-- ==== Sys2Proof/Decode.lean ====
section
/-! DEFINITION. From a word to an instruction and back (spec/30_encoding.md rules R40, R41, R44 to R46). Decoding is
total: every word is exactly one instruction or illegal by name (R45). -/

namespace Sys2Proof

/-- What a word decodes to (R45). -/
inductive Decoded where
  /-- One of the 15 instructions. -/
  | instr (i : Instr)
  /-- No instruction: the opcode is not one of the 15 (R46). -/
  | illegal (opcode : Nat)
deriving DecidableEq, Repr

/-- `opcode = w[23:16]` (R41). -/
def opcodeField (w : InstrWord) : BitVec 8 := w.extractLsb' 16 8

/-- `operand = w[15:0]` (R41). -/
def operandField (w : InstrWord) : Operand := w.extractLsb' 0 16

/-- The opcode map of R44: "The code selects the instruction; the operand field plays no part in selection." -/
def decodePair (opcode : Nat) (a : Operand) : Decoded :=
  match opcode with
  | 10 => .instr (.read a)
  | 11 => .instr (.writ a)
  | 12 => .instr (.prnt a)
  | 20 => .instr (.load a)
  | 21 => .instr (.stor a)
  | 22 => .instr (.set a)
  | 30 => .instr (.add a)
  | 31 => .instr (.sub a)
  | 32 => .instr (.div a)
  | 33 => .instr (.mult a)
  | 34 => .instr (.mod a)
  | 40 => .instr (.bran a)
  | 41 => .instr (.brng a)
  | 42 => .instr (.brzr a)
  | 99 => .instr (.halt a)
  | _ => .illegal opcode

/-- Decoding of the binary form: "match on the opcode byte only" (R45). -/
def decode (w : InstrWord) : Decoded := decodePair (opcodeField w).toNat (operandField w)

/-- The decimal code of an instruction (R44, the table's second column). -/
def codeOf : Instr → Nat
  | .read _ => 10
  | .writ _ => 11
  | .prnt _ => 12
  | .load _ => 20
  | .stor _ => 21
  | .set _ => 22
  | .add _ => 30
  | .sub _ => 31
  | .div _ => 32
  | .mult _ => 33
  | .mod _ => 34
  | .bran _ => 40
  | .brng _ => 41
  | .brzr _ => 42
  | .halt _ => 99

/-- The operand field of an instruction (R40, R43). -/
def operandOf : Instr → Operand
  | .read a | .writ a | .prnt a | .load a | .stor a | .set a | .add a | .sub a | .div a | .mult a | .mod a
  | .bran a | .brng a | .brzr a | .halt a => a

/-- `w = opcode ++ operand` (R41). -/
def wordOf (code : Nat) (a : Operand) : InstrWord := BitVec.ofNat 8 code ++ a

/-- The word of an instruction (R41, R44). -/
def encode (i : Instr) : InstrWord := wordOf (codeOf i) (operandOf i)

/-- The instruction the decoder reads from the number `w`, numbered as spec/opcode_table.json numbers bits: the one
24-bit word, bit 0 its least significant bit (R41; log 12). Bits above `nbits` are 0; a number that no word holds is
no instruction. -/
def decodeTableWord (nbits w : Nat) : Option Instr :=
  let bits := w % 2 ^ nbits
  if bits < 2 ^ 24 then
    match decode (BitVec.ofNat 24 bits) with
    | .instr i => some i
    | .illegal _ => none
  else none

end Sys2Proof
end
-=-=-
_What you are asked to do_: Your answer must be the full set of entries, copied exactly.

_Task answer_:
-- ==== Sys2Proof/Decode.lean ====
section
/-! DEFINITION. From a word to an instruction and back (spec/30_encoding.md rules R40, R41, R44 to R46). Decoding is
total: every word is exactly one instruction or illegal by name (R45). -/

namespace Sys2Proof

/-- What a word decodes to (R45). -/
inductive Decoded where
  /-- One of the 15 instructions. -/
  | instr (i : Instr)
  /-- No instruction: the opcode is not one of the 15 (R46). -/
  | illegal (opcode : Nat)
deriving DecidableEq, Repr

/-- `opcode = w[23:16]` (R41). -/
def opcodeField (w : InstrWord) : BitVec 8 := w.extractLsb' 16 8

/-- `operand = w[15:0]` (R41). -/
def operandField (w : InstrWord) : Operand := w.extractLsb' 0 16

/-- The opcode map of R44: "The code selects the instruction; the operand field plays no part in selection." -/
def decodePair (opcode : Nat) (a : Operand) : Decoded :=
  match opcode with
  | 10 => .instr (.read a)
  | 11 => .instr (.writ a)
  | 12 => .instr (.prnt a)
  | 20 => .instr (.load a)
  | 21 => .instr (.stor a)
  | 22 => .instr (.set a)
  | 30 => .instr (.add a)
  | 31 => .instr (.sub a)
  | 32 => .instr (.div a)
  | 33 => .instr (.mult a)
  | 34 => .instr (.mod a)
  | 40 => .instr (.bran a)
  | 41 => .instr (.brng a)
  | 42 => .instr (.brzr a)
  | 99 => .instr (.halt a)
  | _ => .illegal opcode

/-- Decoding of the binary form: "match on the opcode byte only" (R45). -/
def decode (w : InstrWord) : Decoded := decodePair (opcodeField w).toNat (operandField w)

/-- The decimal code of an instruction (R44, the table's second column). -/
def codeOf : Instr → Nat
  | .read _ => 10
  | .writ _ => 11
  | .prnt _ => 12
  | .load _ => 20
  | .stor _ => 21
  | .set _ => 22
  | .add _ => 30
  | .sub _ => 31
  | .div _ => 32
  | .mult _ => 33
  | .mod _ => 34
  | .bran _ => 40
  | .brng _ => 41
  | .brzr _ => 42
  | .halt _ => 99

/-- The operand field of an instruction (R40, R43). -/
def operandOf : Instr → Operand
  | .read a | .writ a | .prnt a | .load a | .stor a | .set a | .add a | .sub a | .div a | .mult a | .mod a
  | .bran a | .brng a | .brzr a | .halt a => a

/-- `w = opcode ++ operand` (R41). -/
def wordOf (code : Nat) (a : Operand) : InstrWord := BitVec.ofNat 8 code ++ a

/-- The word of an instruction (R41, R44). -/
def encode (i : Instr) : InstrWord := wordOf (codeOf i) (operandOf i)

/-- The instruction the decoder reads from the number `w`, numbered as spec/opcode_table.json numbers bits: the one
24-bit word, bit 0 its least significant bit (R41; log 12). Bits above `nbits` are 0; a number that no word holds is
no instruction. -/
def decodeTableWord (nbits w : Nat) : Option Instr :=
  let bits := w % 2 ^ nbits
  if bits < 2 ^ 24 then
    match decode (BitVec.ofNat 24 bits) with
    | .instr i => some i
    | .illegal _ => none
  else none

end Sys2Proof
end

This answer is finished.